[Information provided]

-- ==== Sys2Proof/Laws/Display.lean ====
section
/-! SUPPORT. The lengths of the fields of the image: 4 digits in the main field, 2 in the aux field, 5 in the counter
field, and 16 bytes in a panel frame. -/

namespace Sys2Proof.Machine

@[simp] theorem blanks_length (n : Nat) : (blanks n).length = n := by simp [blanks]

@[simp] theorem dashes_length (n : Nat) : (dashes n).length = n := by simp [dashes]

@[simp] theorem legend_length (w : Nat) (gs : List Glyph) : (legend w gs).length = w := by
  simp [legend]

/-- Shown digits stand at the right of a field, or are replaced where they are too many. -/
theorem field_length (w : Nat) (shown : List Byte) (f : Nat → Byte) :
    (if w < shown.length then (List.range w).map f else blanks (w - shown.length) ++ shown).length = w := by
  split
  · simp
  · rw [List.length_append, blanks_length]
    omega

@[simp] theorem number_length (w d : Nat) (x : Int) : (number w d x).length = w := field_length _ _ _

@[simp] theorem natural_length (w n : Nat) : (natural w n).length = w := by simp [natural]

@[simp] theorem massMain_length (x : Int) : (massMain x).length = 4 := by
  unfold massMain
  (repeat' split) <;> simp

@[simp] theorem massCounter_length (x : Nat) : (massCounter x).length = 5 := by simp [massCounter]

@[simp] theorem countAux_length (n : Nat) : (countAux n).length = 2 := by
  unfold countAux
  split <;> simp

@[simp] theorem firstPointLit_length (on : Bool) (bs : List Byte) : (firstPointLit on bs).length = bs.length := by
  cases bs <;> rfl

@[simp] theorem lastPointLit_length (on : Bool) (bs : List Byte) : (lastPointLit on bs).length = bs.length := by
  simp [lastPointLit]

theorem orDashes_length {α : Type} (w : Nat) (f : α → List Byte) (v : Option α) (h : ∀ a, (f a).length = w) :
    (orDashes w f v).length = w := by
  cases v <;> simp [orDashes, h]

theorem orBlanks_length {α : Type} (w : Nat) (f : α → List Byte) (v : Option α) (h : ∀ a, (f a).length = w) :
    (orBlanks w f v).length = w := by
  cases v <;> simp [orBlanks, h]

@[simp] theorem counterField_length (n : Nat) : (counterField n).length = 5 := by
  unfold counterField
  (repeat' split) <;> simp

@[simp] theorem payloadMain_length (p : PassRec) : (payloadMain p).length = 4 :=
  orDashes_length _ _ _ (fun _ => by simp)

@[simp] theorem setupValue_length (s : Settings) (i : Nat) : (setupValue s i).length = 4 := by
  unfold setupValue
  split <;> simp

@[simp] theorem Chip.blinking_length (c : Chip) (f : List Byte) : (c.blinking f).length = f.length := by
  unfold Chip.blinking
  split <;> simp

/-- The three fields have their widths. -/
def Fields.sized (f : Fields) : Prop := f.main.length = 4 ∧ f.aux.length = 2 ∧ f.counter.length = 5

theorem Chip.runFields_sized (c : Chip) : c.runFields.sized := by
  unfold Fields.sized Chip.runFields
  refine ⟨?_, ?_, ?_⟩ <;> dsimp only <;> split <;> simp

theorem Chip.truckPage_sized (c : Chip) : c.truckPage.sized := by
  unfold Fields.sized Chip.truckPage
  split
  · simp
  · split
    · simp only [passFields, payloadMain_length, countAux_length, lastPointLit_length, true_and]
      split <;> simp
    · simp only [truckFields, countAux_length, true_and]
      refine ⟨?_, orDashes_length _ _ _ (fun _ => by simp)⟩
      split <;> simp

theorem Chip.countPage_sized (c : Chip) : c.countPage.sized :=
  ⟨by simp [Chip.countPage, Fields.of], by simp [Chip.countPage, Fields.of],
    orDashes_length _ _ _ (fun _ => by simp)⟩

theorem Chip.historyPage_sized (c : Chip) : c.historyPage.sized := by
  unfold Fields.sized Chip.historyPage Fields.of
  split
  · simp
  · split
    · exact ⟨orDashes_length _ _ _ (fun _ => by simp), by simp, by simp⟩
    · simp

theorem Chip.setupPage_sized (c : Chip) : c.setupPage.sized := by simp [Fields.sized, Chip.setupPage, Fields.of]

@[simp] theorem phaseField_length (f : Option CalFailure) : (phaseField f).length = 5 := by
  unfold phaseField
  split <;> simp

theorem Chip.calPage_sized (c : Chip) : c.calPage.sized := by
  unfold Fields.sized Chip.calPage Fields.of
  dsimp only
  split
  · simp
  · split <;> simp
  · refine ⟨by simp, by simp, orBlanks_length _ _ _ (fun _ => by simp)⟩
  · refine ⟨by simp, by simp, orBlanks_length _ _ _ (fun _ => by simp)⟩
  · unfold reviewFields
    split <;> simp [Fields.of]
  · simp
  · simp
  · exact ⟨orBlanks_length _ _ _ (fun _ => by simp), orBlanks_length _ _ _ (fun _ => by simp), by simp⟩

/-- The main and counter fields of a DIAG item have their widths. -/
def itemSized (f : List Byte × List Byte) : Prop := f.1.length = 4 ∧ f.2.length = 5

@[simp] theorem Chip.channelFigure_length (c : Chip) (i : ChanId) : (c.channelFigure i).length = 5 := by
  cases i <;> unfold Chip.channelFigure <;>
    first | exact natural_length _ _ | exact orDashes_length _ _ _ (fun _ => by simp)

theorem Chip.otherItem_sized (c : Chip) (item : Nat) : itemSized (c.otherItem item) := by
  unfold itemSized Chip.otherItem
  split
  · unfold Chip.startItem
    refine ⟨?_, by simp⟩
    dsimp only
    split <;> simp
  · unfold Chip.driveItem
    split <;> simp
  · unfold Chip.sourceItem
    refine ⟨by simp, ?_⟩
    rw [List.length_cons, orDashes_length _ _ _ (fun _ => by simp)]
  · unfold Chip.pairItem
    split <;> simp
  · simp
  · exact ⟨orDashes_length _ _ _ (fun _ => by simp), by simp⟩
  · simp
  · exact ⟨orDashes_length _ _ _ (fun _ => by simp), orDashes_length _ _ _ (fun _ => by simp)⟩
  · exact ⟨orDashes_length _ _ _ (fun _ => by simp), orDashes_length _ _ _ (fun _ => by simp)⟩
  · simp

theorem Chip.diagItem_sized (c : Chip) (item : Nat) : itemSized (c.diagItem item) := by
  unfold Chip.diagItem
  split
  · simp [itemSized, Chip.channelItem]
  · split
    · unfold itemSized tallyItem
      split <;> simp
    · split
      · unfold itemSized voidItem
        split <;> simp
      · split
        · unfold itemSized linkItem
          split <;> simp
        · split
          · unfold itemSized Chip.peerItem
            split <;> simp
          · split
            · simp [itemSized, Chip.alarmItem]
            · exact c.otherItem_sized item

theorem Chip.diagPage_sized (c : Chip) : c.diagPage.sized :=
  ⟨(c.diagItem_sized _).1, by simp [Chip.diagPage, Fields.of], (c.diagItem_sized _).2⟩

theorem Chip.pageFields_sized (c : Chip) : c.pageFields.sized := by
  unfold Chip.pageFields
  split
  · exact c.runFields_sized
  · exact c.truckPage_sized
  · exact c.countPage_sized
  · exact c.historyPage_sized
  · exact c.setupPage_sized
  · exact c.diagPage_sized
  · exact c.calPage_sized

theorem Chip.fields_sized (c : Chip) : c.fields.sized := by
  unfold Chip.fields
  have h := c.pageFields_sized
  dsimp only
  split
  · simp [Fields.sized]
  · split
    · exact ⟨h.1, h.2.1, by simp⟩
    · exact h

/-- A panel frame has 16 bytes (R143). -/
@[simp] theorem Chip.composeFrame_length (c : Chip) : c.composeFrame.length = 16 := by
  have h := c.fields_sized
  unfold Chip.composeFrame
  split <;> simp [blankFrame, h.1, h.2.1, h.2.2]

end Sys2Proof.Machine
end

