-- ==== Sys2Proof/Tests/Slice0.lean ====
section
/-! SUPPORT. Tests: ill-formed operands are refused by the check, worked cases of the spec as single steps, and for every
statement with hypotheses a state and operands that meet them together. -/

namespace Sys2Proof.Tests

-- One kernel evaluation at a time: each would hold a thread of its own while it waits for the ones before it.
set_option Elab.async false

open Sys2Proof.Machine

/-! ## States for the tests -/

/-- The part after a command. -/
def after (i : Instr) (c : Chip) : Chip :=
  match exec i ⟨c, []⟩ with
  | .next t => t.chip
  | .fault _ => c
  | .refused _ => c

/-- A configuration with every channel fitted. -/
def cfg : Cfg := { Cfg.defaults with srcSecondary := 8, srcIncline := 9, srcTag := 12, unlock := 7 }

/-- The curve set of the worked cases of chapter 1, but for its size: E = 77600 + 600 k, L = 102000 + 500 k. -/
def curve : CurveSet :=
  ⟨1000, Vector.ofFn fun k => 77600 + 600 * (k.val : Int), Vector.ofFn fun k => 102000 + 500 * (k.val : Int), true⟩

/-- Station 4, a WEIGHER in ACTIVE, its start window over and its receiver in IDLE. -/
def weigher : Chip :=
  { Chip.reset with
    tick := 10000
    link := { Link.reset with station := 4, wslot := none, rx := .idle }
    role := { RoleArbiter.reset with state := .active, watch := none, status := some 9750 }
    load := { LoadRegister.reset with refreshTimer := some 9000 }
    alarm := AlarmUnit.start cfg
    store := { ParamStore.reset with
      cfg := cfg, work := cfg, curves := Vector.replicate 4 curve, configDefault := false, retainLost := false
      window := none } }

/-- The same part in STANDBY, with station 3 named. -/
def standby : Chip :=
  { weigher with role := { weigher.role with state := .standby, mirrored := true, named := some 3, watch := some 9000 } }

/-- A REPEATER in REPEAT, with station 3 named. -/
def repeater : Chip :=
  { weigher with
    role := { weigher.role with state := .repeating, mirrored := true, named := some 3, watch := some 9000 }
    store := { weigher.store with cfg := { cfg with role := .repeater } } }

/-- An open record of truck 412 with one pass. -/
def pass : PassRec := ⟨412, 1, .normal, some 1300, .good, 13, 0, 200, some 108, false, false, false, false⟩

def record : TruckRec := ⟨412, some 4500, [pass], 1, 0, 1300, RecFlags.none⟩

def Chip.withRecord (r : TruckRec) (c : Chip) : Chip := { c with load := { c.load with record := some r } }

/-- A pass in LIFT, CANDIDATE. -/
def lifted : PassCtx :=
  { kind := .normal, stage := .candidate, start := 2000, reweigh := 0, idx := none, grade := none, bins := 0
    payload := none, fill := none, negative := false, overFlag := false, amendMade := false }

/-- The tracker in a cycle state with a pass, the angle before at a. -/
def Chip.inCycle (s : Cycle) (x : PassCtx) (a : Int) (c : Chip) : Chip :=
  { c with trk := { c.trk with cycle := s, ctx := some x, prevAngle := some a } }

/-- The primary angle is FRESH at theta, the boom rate w. -/
def Chip.boomAt (theta w : Int) (c : Chip) : Chip :=
  { c with inp := { c.inp with
      primary := ⟨.fresh, some (c.tick - 12), some .ok, Over.clear, some 3, 0, some (c.tick - 12), .stopped⟩
      held := { c.inp.held with primary := some theta }, sel := some .primary, omega := some w
      rateMem := some ⟨.primary, theta, c.tick - 12⟩, rateTimer := some (c.tick - 12) } }

/-- The tilt is FRESH. -/
def Chip.tiltAt (a : Int) (c : Chip) : Chip :=
  { c with inp := { c.inp with
      tilt := ⟨.fresh, some c.tick, some .ok, Over.clear, none, 0, some c.tick, .stopped⟩
      held := { c.inp.held with tilt := some a } } }

/-- The tracker in a cycle state with no pass, the racked note set or not, the angle before at a. -/
def Chip.between (s : Cycle) (racked : Bool) (a : Int) (c : Chip) : Chip :=
  { c with trk := { c.trk with cycle := s, ctx := none, racked := racked, prevAngle := some a } }

/-- The part under a configuration, in a power state, on a page. -/
def Chip.under (x : Cfg) (c : Chip) : Chip := { c with store := { c.store with cfg := x } }

def Chip.inPower (p : Power) (c : Chip) : Chip := { c with sup := { c.sup with power := p } }

def Chip.onPage (g : Page) (c : Chip) : Chip := { c with panel := { c.panel with page := g } }

/-- The window is open. -/
def Chip.weighing (c : Chip) : Chip :=
  { Chip.inCycle .weigh { lifted with idx := some 0 } 1437 c with eng := Engine.openWindow c.cfg 0 curve }

def press (ph pr : Nat) : List Byte := [1] ++ be16 ph ++ be16 pr ++ [0]

def angle (theta : Nat) : List Byte := [2] ++ be16 theta ++ [0]

/-- A key's debounce timer has run 20 ms with its line low, the decoder READY. -/
def Chip.pressing (k : Key) (c : Chip) : Chip :=
  { c with
    pins := { c.pins with keys := c.pins.keys.set k true }
    panel := { c.panel with decoder := .ready, keys := c.panel.keys.set k ⟨false, some (c.tick - 20)⟩ } }

/-- A key held for a time. -/
def Chip.holding (k : Key) (ms : Nat) (f : Option EditField) (c : Chip) : Chip :=
  { c with panel := { c.panel with decoder := .held ⟨k, c.tick - BitVec.ofNat 32 ms, true, true, f, none⟩ } }

/-! ## The check of operands refuses an ill-formed command -/

theorem test_wf_data_length : (Instr.liftPressure 2 0 (List.replicate 13 0)).wf = false := by decide
theorem test_wf_known_kind : (Instr.unknownKindTelegram 0x20 9 0 []).wf = false := by decide
theorem test_wf_unknown_data : (Instr.unknownKindTelegram 0x3F 9 0 (List.replicate 13 0)).wf = false := by decide
theorem test_wf_run : (Instr.receiveFailure ((frameChars ⟨0x24, 9, 0, []⟩).map fun b => ⟨b, true⟩)).wf = false := by
  decide +kernel
theorem test_wf_bit : (Instr.readbackMismatch 190).wf = false ∧ (Instr.readbackMismatch 189).wf = true := by decide
theorem test_wf_station :
    (Instr.peerRecordRemoval 0).wf = false ∧ (Instr.peerRecordRemoval 32).wf = false
      ∧ (Instr.peerRecordRemoval 31).wf = true := by decide
theorem test_wf_falls : (Instr.supplyFallsLow 160).wf = false ∧ (Instr.supplyFallsLow 159).wf = true := by decide
theorem test_wf_rises :
    (Instr.supplyRisesOk 180 ⟨1, false⟩).wf = false ∧ (Instr.supplyRisesOk 181 ⟨1, false⟩).wf = true := by decide
theorem test_wf_regulator : (Instr.regulatorFail 90).wf = false ∧ (Instr.regulatorFail 89).wf = true := by decide
theorem test_wf_cold : (Instr.coldStart 89 ⟨1, false⟩).wf = false ∧ (Instr.coldStart 90 ⟨1, false⟩).wf = true := by
  decide
theorem test_table_gives_no_bits : decodeTableWord 8 0 = none := by decide

/-! ## Worked cases -/

/-- 1.9: Ph 18500, Pr 1200 at 14.37 deg enter bin 4 with d = 31998 and s = 23963. -/
theorem test_sample_1_9 :
    ((after (.liftPressure 2 0 (press 18500 1200)) (Chip.weighing (Chip.boomAt 1437 900 weigher))).eng.bins)[4]
      = ⟨1, 31998, 23963, some (31998, 31998)⟩ := by decide +kernel

/-- The bins of case 1.10: 12 populated, none rough. -/
def bins110 : Vector Bin 15 :=
  let b (n : Nat) (d s lo hi : Int) : Bin := ⟨n, d, s * n, some (lo, hi)⟩
  #v[Bin.empty, b 6 191940 23940 31210 32540, b 7 223993 23948 31480 32620, b 7 224028 23955 30950 33100,
    b 7 223990 23961 31050 32870, b 7 223895 23963 31300 32700, b 8 255936 23966 31120 32910,
    b 7 224070 23968 31400 32800, b 7 223916 23970 30990 33020, b 6 191976 23972 31250 32640,
    b 7 223951 23969 31330 32590, b 6 192006 23972 31180 32760, b 6 191898 23972 31010 32880, Bin.empty, Bin.empty]

/-- The part of case 1.10 about to close its window: trim +3, the angle before at 24.94 deg. -/
def closing : Chip :=
  let c := Chip.weighing weigher
  { c with
    eng := { c.eng with bins := bins110 }
    trk := { c.trk with prevAngle := some 2494 }
    panel := { c.panel with settings := { c.panel.settings with trim := 3 } } }

/-- 1.10: payload 1338 (13.38 t), grade GOOD, fill 112. -/
theorem test_close_1_10 :
    (after (.boomAngle 5 0 (angle 2512)) closing).eng.last
      = some ⟨.good, 12, some 1338, some 112, false, false, 0⟩ := by decide +kernel

/-- R61: eighteen counts in 20 ms are 900; minus seven in 3 ms are -2333. -/
theorem test_rate_truncates :
    (after (.boomAngle 5 0 (angle 1437))
        { Chip.boomAt 1419 0 weigher with tick := weigher.tick + 8 }).inp.omega = some 900
      ∧ ((((-7 : Int) * 1000).tdiv 3) = -2333) := by decide +kernel

/-- R151: the check of 31h to 39h. -/
theorem test_check_value : crc16 [0x31, 0x32, 0x33, 0x34, 0x35, 0x36, 0x37, 0x38, 0x39] = 0x29B1#16 := by decide +kernel

/-- R36, R41: a dump in CARRY joins the open record and beeps. -/
theorem test_dump_joins :
    (after (.bucketTilt 6 0 [0xF4, 0x48, 0])
        (Chip.inCycle .carry { lifted with stage := .weighed, payload := some 1338, fill := some 112, grade := some .good }
          2512 (Chip.withRecord record weigher))).load.record.map (fun r => (r.count, r.total, r.passes.length))
      = some (2, 2638, 2) := by decide +kernel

[/Information provided]

Set down exactly the lines of the data above, beginning with the line that has "STANDBY, with station 3 named. -/" and ending with the line that has "def record : TruckRec", and no others.

◆ Response area ◆
/-- The same part in STANDBY, with station 3 named. -/
def standby : Chip :=
  { weigher with role := { weigher.role with state := .standby, mirrored := true, named := some 3, watch := some 9000 } }

/-- A REPEATER in REPEAT, with station 3 named. -/
def repeater : Chip :=
  { weigher with
    role := { weigher.role with state := .repeating, mirrored := true, named := some 3, watch := some 9000 }
    store := { weigher.store with cfg := { cfg with role := .repeater } } }

/-- An open record of truck 412 with one pass. -/
def pass : PassRec := ⟨412, 1, .normal, some 1300, .good, 13, 0, 200, some 108, false, false, false, false⟩

def record : TruckRec := ⟨412, some 4500, [pass], 1, 0, 1300, RecFlags.none⟩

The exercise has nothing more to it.